[Extracted records]

-- ==== Sys2Proof/Machine/Bus.lean ====
section
/-! DEFINITION. What a write to a register does: as its access type defines, or as its own rule says (R13 to R27, R634, R748). -/
namespace Sys2Proof.Machine

/-! ### A write as it arrives (R15, R16, R634) -/

/-- The bits that an access reaches. -/
def laneMask : Lanes → Nat
  | .low => 0xFFFFFFFF
  | .high => 0xFFFFFFFF00000000
  | .full => 0xFFFFFFFFFFFFFFFF

/-- The written data in the places it reaches; a 32-bit write carries its half in bits [31:0]. [log 16 DESIGN CHOICE] -/
def placed (lanes : Lanes) (v : W64) : W64 :=
  match lanes with
  | .low => w64 (fld v 31 0)
  | .high => v <<< 32
  | .full => v

/-- A word with the bits of a mask taken from another. -/
def mixBits (old new : W64) (m : Nat) : W64 := (old &&& ~~~(w64 m)) ||| (new &&& w64 m)

/-- A write to a register: its row, instance and offset, who writes, the half it reaches, the data in its place, and the data of a 32-bit write
unplaced. -/
structure RegWrite where
  row : RegRow
  at_ : List Nat
  a : Nat
  origin : Origin
  lanes : Lanes
  x : W64
  v : W64

/-- Whether a write reaches bits [31:0]. [log 17 DEDUCED] -/
def RegWrite.lowHit (w : RegWrite) : Bool := w.lanes ≠ .high

/-- Bit k of a write, which is 0 where the write does not reach it. [log 17 DEDUCED] -/
def RegWrite.has (w : RegWrite) (k : Nat) : Bool := bit w.x k

/-- The register's whole value as the write leaves the half it does not reach (R16). -/
def RegWrite.merged (w : RegWrite) (old : W64) : W64 := mixBits old w.x (laneMask w.lanes)

/-! ### Reserved encodings (R25, R354, R447, R488, R751) -/

/-- A field kept at its old value unless the new one is allowed. -/
def keepUnless (ok : Bool) (old new : W64) (hi lo : Nat) : W64 := if ok then new else setFld new hi lo (fld old hi lo)

/-- Every field given an encoding its table reserves keeps its old value. -/
def keepReserved (legal : List FieldLegal) (old new : W64) : W64 :=
  legal.foldl (fun n f => keepUnless (legalFields [f] n) old n (f.1 + f.2.1 - 1) f.1) new

/-- An entry of an indirection table: TYPE and crucible that are reserved keep their values, and the bits that the entry's type does not name are 0.
[log 21 DESIGN CHOICE] -/
def indEntry (old new : W64) : W64 :=
  let n := keepUnless (fld new 2 0 ≤ 4) old new 2 0
  match fld n 2 0 with
  | 1 => keepUnless (fld n 8 3 ≤ 32) old (w64 (fld n 18 0)) 8 3
  | 2 => w64 (fld n 14 0)
  | 3 => w64 (fld n 8 0)
  | 4 => keepUnless (fld n 8 3 ≤ 32) old (w64 (fld n 16 0)) 8 3
  | _ => w64 (fld n 18 0)

/-- Reserved encodings that depend on more than one field. [log 21 DESIGN CHOICE, 226 DEDUCED] -/
def settleReserved (lo : Nat) (old new : W64) : W64 :=
  match lo with
  | 0x800028 => keepUnless (fld new 7 6 ≠ 1 || fld new 19 8 ≤ 1019) old new 19 8
  | 0xA00108 => indEntry old new
  | 0xC00090 => keepUnless (!reservedDest (fld new 31 0)) old new 31 0
  | 0xC000A0 => w64 (fld new 25 0)
  | 0xC000B0 => keepUnless (!reservedDest (fld new 31 0)) old new 31 0
  | 0xE00018 =>
    let n := keepUnless (fld new 23 3 < kindCount (fld new 2 0)) old new 23 3
    if fld n 23 3 < kindCount (fld n 2 0) then n else old
  | 0x1000050 => keepUnless (fld new 0 0 = 0) old new 15 0
  | _ => new
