-- ==== Sys2Proof/Machine/State.lean ====
section
/-! DEFINITION. The state of the machine: the waiting commands, first in, first out, and the part. -/
namespace Sys2Proof.Machine

/-- The queue of waiting commands, and everything the part holds. -/
structure State where
  pending : List Instr := []
  chip : Chip := {}
  deriving DecidableEq, Repr, Inhabited

/-- Why the machine stops. [log 7 DESIGN CHOICE] -/
inductive Fault where
  /-- REGISTER_WRITE, RC_HIGH_READ and COUNTER_LOW_READ: the offset lies beyond the 64 MiB of BAR0, where the part has no address (R14). Safe: the part is
  not addressed by such an access. -/
  | outsideBar0 (offset : Nat)
  deriving DecidableEq, Repr

/-- Why a command has no meaning. -/
inductive Refusal where
  /-- Raised by no command: every row of the table has its meaning. Safe. -/
  | notModelled (mnemonic : String)
  deriving DecidableEq, Repr

/-- The machine right after reset: no command waits, every register reads its reset value, every table, queue and FIFO is empty, and what the spec gives no
value for is 0 (see the log). [log 2 DESIGN CHOICE, 12 DESIGN CHOICE, 217 DESIGN CHOICE] -/
def State.reset : State := {}

end Sys2Proof.Machine
end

# Problem to work on:
Print each entry above again, exactly as it was given.

# Answer:
-- ==== Sys2Proof/Machine/Bus.lean ====
section
/-! DEFINITION. What a write to a register does: as its access type defines, or as its own rule says (R13 to R27, R634, R748). -/
namespace Sys2Proof.Machine

/-! ### A write as it arrives (R15, R16, R634) -/

/-- The bits that an access reaches. -/
def laneMask : Lanes → Nat
  | .low => 0xFFFFFFFF
  | .high => 0xFFFFFFFF00000000
  | .full => 0xFFFFFFFFFFFFFFFF

/-- The written data in the places it reaches; a 32-bit write carries its half in bits [31:0]. [log 16 DESIGN CHOICE] -/
def placed (lanes : Lanes) (v : W64) : W64 :=
  match lanes with
  | .low => w64 (fld v 31 0)
  | .high => v <<< 32
  | .full => v

/-- A word with the bits of a mask taken from another. -/
def mixBits (old new : W64) (m : Nat) : W64 := (old &&& ~~~(w64 m)) ||| (new &&& w64 m)

/-- A write to a register: its row, instance and offset, who writes, the half it reaches, the data in its place, and the data of a 32-bit write
unplaced. -/
structure RegWrite where
  row : RegRow
  at_ : List Nat
  a : Nat
  origin : Origin
  lanes : Lanes
  x : W64
  v : W64

/-- Whether a write reaches bits [31:0]. [log 17 DEDUCED] -/
def RegWrite.lowHit (w : RegWrite) : Bool := w.lanes ≠ .high

/-- Bit k of a write, which is 0 where the write does not reach it. [log 17 DEDUCED] -/
def RegWrite.has (w : RegWrite) (k : Nat) : Bool := bit w.x k

/-- The register's whole value as the write leaves the half it does not reach (R16). -/
def RegWrite.merged (w : RegWrite) (old : W64) : W64 := mixBits old w.x (laneMask w.lanes)

/-! ### Reserved encodings (R25, R354, R447, R488, R751) -/

/-- A field kept at its old value unless the new one is allowed. -/
def keepUnless (ok : Bool) (old new : W64) (hi lo : Nat) : W64 := if ok then new else setFld new hi lo (fld old hi lo)

/-- Every field given an encoding its table reserves keeps its old value. -/
def keepReserved (legal : List FieldLegal) (old new : W64) : W64 :=
  legal.foldl (fun n f => keepUnless (legalFields [f] n) old n (f.1 + f.2.1 - 1) f.1) new

/-- An entry of an indirection table: TYPE and crucible that are reserved keep their values, and the bits that the entry's type does not name are 0.
[log 21 DESIGN CHOICE] -/
def indEntry (old new : W64) : W64 :=
  let n := keepUnless (fld new 2 0 ≤ 4) old new 2 0
  match fld n 2 0 with
  | 1 => keepUnless (fld n 8 3 ≤ 32) old (w64 (fld n 18 0)) 8 3
  | 2 => w64 (fld n 14 0)
  | 3 => w64 (fld n 8 0)
  | 4 => keepUnless (fld n 8 3 ≤ 32) old (w64 (fld n 16 0)) 8 3
  | _ => w64 (fld n 18 0)

/-- Reserved encodings that depend on more than one field. [log 21 DESIGN CHOICE, 226 DEDUCED] -/
def settleReserved (lo : Nat) (old new : W64) : W64 :=
  match lo with
  | 0x800028 => keepUnless (fld new 7 6 ≠ 1 || fld new 19 8 ≤ 1019) old new 19 8
  | 0xA00108 => indEntry old new
  | 0xC00090 => keepUnless (!reservedDest (fld new 31 0)) old new 31 0
  | 0xC000A0 => w64 (fld new 25 0)
  | 0xC000B0 => keepUnless (!reservedDest (fld new 31 0)) old new 31 0
  | 0xE00018 =>
    let n := keepUnless (fld new 23 3 < kindCount (fld new 2 0)) old new 23 3
    if fld n 23 3 < kindCount (fld n 2 0) then n else old
  | 0x1000050 => keepUnless (fld new 0 0 = 0) old new 15 0
  | _ => new
-- ==== Sys2Proof/Machine/State.lean ====
section
/-! DEFINITION. The state of the machine: the waiting commands, first in, first out, and the part. -/
namespace Sys2Proof.Machine

/-- The queue of waiting commands, and everything the part holds. -/
structure State where
  pending : List Instr := []
  chip : Chip := {}
  deriving DecidableEq, Repr, Inhabited

/-- Why the machine stops. [log 7 DESIGN CHOICE] -/
inductive Fault where
  /-- REGISTER_WRITE, RC_HIGH_READ and COUNTER_LOW_READ: the offset lies beyond the 64 MiB of BAR0, where the part has no address (R14). Safe: the part is
  not addressed by such an access. -/
  | outsideBar0 (offset : Nat)
  deriving DecidableEq, Repr

/-- Why a command has no meaning. -/
inductive Refusal where
  /-- Raised by no command: every row of the table has its meaning. Safe. -/
  | notModelled (mnemonic : String)
  deriving DecidableEq, Repr

/-- The machine right after reset: no command waits, every register reads its reset value, every table, queue and FIFO is empty, and what the spec gives no
value for is 0 (see the log). [log 2 DESIGN CHOICE, 12 DESIGN CHOICE, 217 DESIGN CHOICE] -/
def State.reset : State := {}

end Sys2Proof.Machine
end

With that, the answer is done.